2018 is a wrap. In a year where we had the World Cup, the Winter Olympics, an election, restructured trade deals, and many other events, people are still very interested in their investments, making money, and achieving their financial goals. According to Google Trends: the most searched “what is…?” was “Bitcoin.” Number seven for “How to..?” was “How to buy Bitcoin.” Number three in that category was “How to play Mega Millions.” The number one search for “Who…?” was “Who won Mega Millions?” In the US, “World Cup” was the top searched item. It doesn’t surprise me that sports would be number one. It also doesn’t really surprise me that the Mega Millions results (#7) beat the Election results (#10). With all of that said, according to Gallup, 46% of non-retirees in the U.S. say they will not have enough money in their retirement.

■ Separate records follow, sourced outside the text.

-- ==== Sys2Proof/Machine/Convert.lean ====
section
/-!
DEFINITION. UnitConverter (spec/44_convert.md): CONVERT in the three arithmetics a configuration can name (R151, R152), and
TO_PACKED_BCD (R157 to R159).
-/

namespace Sys2Proof.Machine

/-- `dRH = C1 + C2*H + C3*H*H` (R151). -/
def linearHumidity (c : Config) (h : Nat) : Rat := c.c1 + c.c2 * h + c.c3 * h * h

/-- `dT = D1 + D2*T` (R151). -/
def degrees (c : Config) (t : Nat) : Rat := c.d1 + c.d2 * t

/-- `dRHc = (dT - 25)*(T1 - T2*H) + dRH` (R151). -/
def compensatedHumidity (c : Config) (t h : Nat) : Rat :=
  (degrees c t - 25) * (c.t1 - c.t2 * h) + linearHumidity c h

/-- The temperature in `NUM_EXACT`: `trunc(10 * dT)`, of the unclamped `dT` (R151). -/
def temperatureExact (c : Config) (t : Nat) : Int := trunc (10 * degrees c t)

/-- The humidity in `NUM_EXACT`: `trunc(10 * dRHcl)` (R151). -/
def humidityExact (c : Config) (t h : Nat) : Int := trunc (10 * clampPercent (compensatedHumidity c t h))

/-- `dT` in `NUM_F32` (R152). -/
def degrees32 (c : Config) (t : Nat) : F32 := (F32.round c.d1).add ((F32.round c.d2).mul (.fin t))

/-- `dRH = (C1 + (C2*H)) + (C3*(H*H))` in `NUM_F32` (R152). -/
def linearHumidity32 (c : Config) (h : Nat) : F32 :=
  ((F32.round c.c1).add ((F32.round c.c2).mul (.fin h))).add ((F32.round c.c3).mul ((F32.fin h).mul (.fin h)))

/-- `dRHc = ((dT - 25) * (T1 - (T2*H))) + dRH` in `NUM_F32` (R152). -/
def compensatedHumidity32 (c : Config) (t h : Nat) : F32 :=
  (((degrees32 c t).sub (.fin 25)).mul ((F32.round c.t1).sub ((F32.round c.t2).mul (.fin h)))).add
    (linearHumidity32 c h)

/-- The temperature in `NUM_F32` (R152): scaling is `x * 10`, then conversion toward zero. -/
def temperature32 (c : Config) (t : Word) : Word :=
  match ((degrees32 c t.toNat).mul (.fin 10)).trunc with
  | some z => toI16 z (Config.unstatedTemperature c.toParameters t)
  | none => Config.unstatedTemperature c.toParameters t

/-- The humidity in `NUM_F32` (R152). -/
def humidity32 (c : Config) (t h : Word) : Word :=
  match ((compensatedHumidity32 c t.toNat h.toNat).clampPercent.mul (.fin 10)).trunc with
  | some z => BitVec.ofInt 16 z
  | none => BitVec.ofNat 16 (Config.unstatedHumidity c.toParameters t h).val

/-- The `temperature` result of CONVERT, in the arithmetic of the configuration (R150 to R152). -/
def convertTemperature (c : Config) (rawTemp : Word) : Word :=
  match c.num with
  | .exact => toI16 (temperatureExact c rawTemp.toNat) (Config.unstatedTemperature c.toParameters rawTemp)
  | .binary32 => temperature32 c rawTemp
  | .other id => Config.otherTemperature id c.toParameters rawTemp

/-- The `humidity` result of CONVERT, in the arithmetic of the configuration (R150 to R153). -/
def convertHumidity (c : Config) (rawTemp rawHumidity : Word) : Word :=
  match c.num with
  | .exact => BitVec.ofInt 16 (humidityExact c rawTemp.toNat rawHumidity.toNat)
  | .binary32 => humidity32 c rawTemp rawHumidity
  | .other id => BitVec.ofNat 16 (Config.otherHumidity id c.toParameters rawTemp rawHumidity).val

/-- CONVERT (R150): reads and writes no register. -/
def execConvert (rawTemp rawHumidity : Word) (s : State) : Host.Outcome State Fault Refusal :=
  .next (s.answer .main .ok
    (wordBytes (convertTemperature s.cfg rawTemp) ++ wordBytes (convertHumidity s.cfg rawTemp rawHumidity)))

/-- The packed word of a magnitude up to 7999 and a sign (R157, R158): sign, thousands, hundreds, tens, units. -/
def packDigits (negative : Bool) (m : Nat) : Word :=
  BitVec.ofBool negative ++ BitVec.ofNat 3 (m / 1000) ++ BitVec.ofNat 4 (m / 100 % 10) ++
    BitVec.ofNat 4 (m / 10 % 10) ++ BitVec.ofNat 4 (m % 10)

/-- Status and word of TO_PACKED_BCD (R157, R159). -/
def packedBcd (value : Word) : Status × Word :=
  if 7999 < value.toInt then (.saturated, 0x7999)
  else if value.toInt < -7999 then (.saturated, 0xF999)
  else (.ok, packDigits (decide (value.toInt < 0)) value.toInt.natAbs)

/-- TO_PACKED_BCD (R157): reads and writes no register. -/
def execToPackedBcd (value : Word) (s : State) : Host.Outcome State Fault Refusal :=
  let r := packedBcd value
  .next (s.answer .main r.1 (wordBytes r.2))

end Sys2Proof.Machine
end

When stock markets decline, many investors wonder if they have a sound strategy and the right investments. Losing money creates a much stronger emotional response than making money, and that emotional response creates a desire for action. The rebalancing strategy we subscribe to is empirically sound. When investments decline relative to other investments, we purchase more. When investments increase relative to other investments, we sell. This buy low, sell high strategy makes sense after the emotion is removed. We also subscribe to a globally diversified portfolio. Some years – like in 2017 – foreign stocks outperformed those of the U.S. In 2018, we saw the opposite. Sometimes the trend lasts longer than a year, and investors start to question their strategy. Trends can last a long time, only to change very quickly. Over the last few years, large U.S. companies have outperformed small U.S. companies. Should we change our strategy? Are large companies going to outperform small forever? We don’t think so. We believe foreign and small companies are good for the portfolio, just like eating vegetables are good for the body.

For the market recap, the fourth quarter of 2018 started in a downward direction right from the beginning, and then got worse at the end. We saw another 1,000 point move in the Dow Jones Industrial Average, this time it was a positive move, and if it wasn’t for that day, the year end results would have been worse than they were. The quarterly performance of the S&P 500 Index was -13.52%, of which resulted in a negative year end return of -4.38%. The foreign markets, represented by the Europe, Australia, Far East Index (EAFE), faired slightly better for the quarter with a return of -12.54%, but it’s earlier year performance had not been as good as that of theU.S., resulting in a year end return of -13.79%. Small companies represented by the Russell 2000 Index were down -20.20% for the quarter, and -11.01% for the year. 

The Federal Reserve increased the federal funds rate another ¼ of a percent to a range of 2.25% -2.50%. This was the fourth increase in 2018, and the outlook for 2019 possibly includes two more interest rate increases. The Bloomberg Barclays US Government Credit 1-5 Index was positive 1.46% for the quarter and 1.38% for the year.

We take our investment responsibilities seriously because we are interested in helping you achieve your goals. It is impossible to know the direction of the markets over the next quarter or year, but we do know that a globally diversified portfolio strategy has helped our clients retire comfortably. Thank you for entrusting us to help you achieve your financial goals. We wish you peace, prosperity, and positive performance in 2019!